**Task brief**
With nothing added or dropped, copy the data that follows exactly.
----- Data in this exercise -----
-- ==== Sys2Proof/Syntax.lean ====
section
/-! DEFINITION. Syntax.lean: the commands of the package, one constructor per row of spec/opcode_table.json, in the
table's order. A command carries what it names (a register, an index, a value) and, where it is an event, what the outside shows
at that moment (a level, a measured value, a received frame, the verdict of a signature): notes/assumptions/5.md. -/
namespace Sys2Proof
-----
**Result of the task**
-- ==== Sys2Proof/Syntax.lean ====
section
/-! DEFINITION. Syntax.lean: the commands of the package, one constructor per row of spec/opcode_table.json, in the
table's order. A command carries what it names (a register, an index, a value) and, where it is an event, what the outside shows
at that moment (a level, a measured value, a received frame, the verdict of a signature): notes/assumptions/5.md. -/
namespace Sys2Proof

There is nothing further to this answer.